-- EXERCISE INSTRUCTIONS --
Where the listing below has a line with "def Reg.CSN_CMTSEQ_SEQ : RegField", write out exactly that line and every line after it, stopping after the line with "def Reg.csnTable : List".
**** SOURCE MATERIAL
/-! ### PWR pages, from 0x003 (R465, spec/11_modes_power.md) -/
def Reg.PWR_CAP_DRST : RegField := regField 0x003 1 0x004 31 1 .ro 0 126
def Reg.PWR_STAT_OV : RegField := regField 0x003 1 0x00C 3 1 .ro 0 96
def Reg.PWR_STAT_ISOL : RegField := regField 0x003 1 0x00C 2 1 .ro 0 96
def Reg.PWR_STAT_PFW : RegField := regField 0x003 1 0x00C 1 1 .ro 0 96
def Reg.PWR_STAT_INOK : RegField := regField 0x003 1 0x00C 0 1 .ro 0 96
def Reg.PWR_FAULT_VBATLOW : RegField := regField 0x003 1 0x010 2 1 .w1c 0 96
def Reg.PWR_FAULT_OV : RegField := regField 0x003 1 0x010 1 1 .w1c 0 96
def Reg.PWR_FAULT_PFW : RegField := regField 0x003 1 0x010 0 1 .w1c 0 96
def Reg.PWR_VIN_V10M : RegField := regField 0x003 1 0x040 0 16 .ro 0 96
def Reg.PWR_VHU_V10M : RegField := regField 0x003 1 0x044 0 16 .ro 0 96
def Reg.PWR_IIN_MA : RegField := regField 0x003 1 0x048 0 16 .ro 0 96
def Reg.PWR_PMOD_MW100 : RegField := regField 0x003 1 0x04C 0 16 .ro 0 96
def Reg.PWR_VBAT_MV : RegField := regField 0x003 1 0x050 0 12 .ro 0 96
def Reg.PWR_PFCNT_COUNT : RegField := regField 0x003 1 0x054 0 32 .ro 0 96
def Reg.PWR_OVCNT_COUNT : RegField := regField 0x003 1 0x058 0 32 .ro 0 96
def Reg.PWR_AO_FEED_HOLD : RegField := regField 0x003 1 0x05C 0 1 .rwl 0 126
/-- The fields of the PWR pages. -/
def Reg.pwrTable : List RegField :=
  [Reg.PWR_CAP_DRST, Reg.PWR_STAT_OV, Reg.PWR_STAT_ISOL, Reg.PWR_STAT_PFW, Reg.PWR_STAT_INOK, Reg.PWR_FAULT_VBATLOW, Reg.PWR_FAULT_OV, Reg.PWR_FAULT_PFW, Reg.PWR_VIN_V10M, Reg.PWR_VHU_V10M, Reg.PWR_IIN_MA, Reg.PWR_PMOD_MW100, Reg.PWR_VBAT_MV, Reg.PWR_PFCNT_COUNT, Reg.PWR_OVCNT_COUNT, Reg.PWR_AO_FEED_HOLD]

/-! ### CSN pages, from 0x004 (R466, spec/11_modes_power.md) -/
def Reg.CSN_CAP_DRST : RegField := regField 0x004 1 0x004 31 1 .ro 0 126
def Reg.CSN_CTRL_CHECK : RegField := regField 0x004 1 0x008 0 1 .rwl 0 0
def Reg.CSN_STAT_PERIODIC : RegField := regField 0x004 1 0x00C 5 1 .ro 0 96
def Reg.CSN_STAT_JPEND : RegField := regField 0x004 1 0x00C 4 1 .ro 0 96
def Reg.CSN_STAT_CSTATE : RegField := regField 0x004 1 0x00C 0 4 .ro 0 96
def Reg.CSN_FAULT_CHKABORT : RegField := regField 0x004 1 0x010 7 1 .w1c 0 96
def Reg.CSN_FAULT_JDISCARD : RegField := regField 0x004 1 0x010 6 1 .w1c 0 96
def Reg.CSN_FAULT_JREPLAY : RegField := regField 0x004 1 0x010 5 1 .w1c 0 96
def Reg.CSN_FAULT_COMMITABORT : RegField := regField 0x004 1 0x010 4 1 .w1c 0 96
def Reg.CSN_FAULT_COMMITLATE : RegField := regField 0x004 1 0x010 3 1 .w1c 0 96
def Reg.CSN_FAULT_ESRHIGH : RegField := regField 0x004 1 0x010 2 1 .w1c 0 96
def Reg.CSN_FAULT_CHGTO : RegField := regField 0x004 1 0x010 1 1 .w1c 0 96
def Reg.CSN_FAULT_HULOW : RegField := regField 0x004 1 0x010 0 1 .w1c 0 96
def Reg.CSN_CFG_CHKINT : RegField := regField 0x004 1 0x040 0 8 .ro 0 63
def Reg.CSN_HUCAP_UF : RegField := regField 0x004 1 0x044 0 16 .ro 0 96
def Reg.CSN_HUESR_MOHM : RegField := regField 0x004 1 0x048 0 16 .ro 0 96
def Reg.CSN_HUE_MJ : RegField := regField 0x004 1 0x04C 0 16 .ro 0 96
def Reg.CSN_CHKTIME_S : RegField := regField 0x004 1 0x050 0 32 .ro 0 96
def Reg.CSN_CHKCNT_COUNT : RegField := regField 0x004 1 0x054 0 32 .ro 0 96
def Reg.CSN_CMTUS_US : RegField := regField 0x004 1 0x058 0 16 .ro 0 96
def Reg.CSN_CMTBYTES_COUNT : RegField := regField 0x004 1 0x05C 0 32 .ro 0 96
def Reg.CSN_CMTSEQ_SEQ : RegField := regField 0x004 1 0x060 0 32 .ro 0 63
def Reg.CSN_CMTINSTLO_MS : RegField := regField 0x004 1 0x064 0 32 .ro 0 63
def Reg.CSN_CMTINSTHI_MS : RegField := regField 0x004 1 0x068 0 32 .ro 0 63
def Reg.CSN_JSTAT_HALF : RegField := regField 0x004 1 0x06C 0 4 .ro 0 63
/-- The fields of the CSN pages. -/
def Reg.csnTable : List RegField :=
  [Reg.CSN_CAP_DRST, Reg.CSN_CTRL_CHECK, Reg.CSN_STAT_PERIODIC, Reg.CSN_STAT_JPEND, Reg.CSN_STAT_CSTATE, Reg.CSN_FAULT_CHKABORT, Reg.CSN_FAULT_JDISCARD, Reg.CSN_FAULT_JREPLAY, Reg.CSN_FAULT_COMMITABORT, Reg.CSN_FAULT_COMMITLATE, Reg.CSN_FAULT_ESRHIGH, Reg.CSN_FAULT_CHGTO, Reg.CSN_FAULT_HULOW, Reg.CSN_CFG_CHKINT, Reg.CSN_HUCAP_UF, Reg.CSN_HUESR_MOHM, Reg.CSN_HUE_MJ, Reg.CSN_CHKTIME_S, Reg.CSN_CHKCNT_COUNT, Reg.CSN_CMTUS_US, Reg.CSN_CMTBYTES_COUNT, Reg.CSN_CMTSEQ_SEQ, Reg.CSN_CMTINSTLO_MS, Reg.CSN_CMTINSTHI_MS, Reg.CSN_JSTAT_HALF]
********
-- RESPONSE TO THIS TASK --
def Reg.CSN_CMTSEQ_SEQ : RegField := regField 0x004 1 0x060 0 32 .ro 0 63
def Reg.CSN_CMTINSTLO_MS : RegField := regField 0x004 1 0x064 0 32 .ro 0 63
def Reg.CSN_CMTINSTHI_MS : RegField := regField 0x004 1 0x068 0 32 .ro 0 63
def Reg.CSN_JSTAT_HALF : RegField := regField 0x004 1 0x06C 0 4 .ro 0 63
/-- The fields of the CSN pages. -/
def Reg.csnTable : List RegField :=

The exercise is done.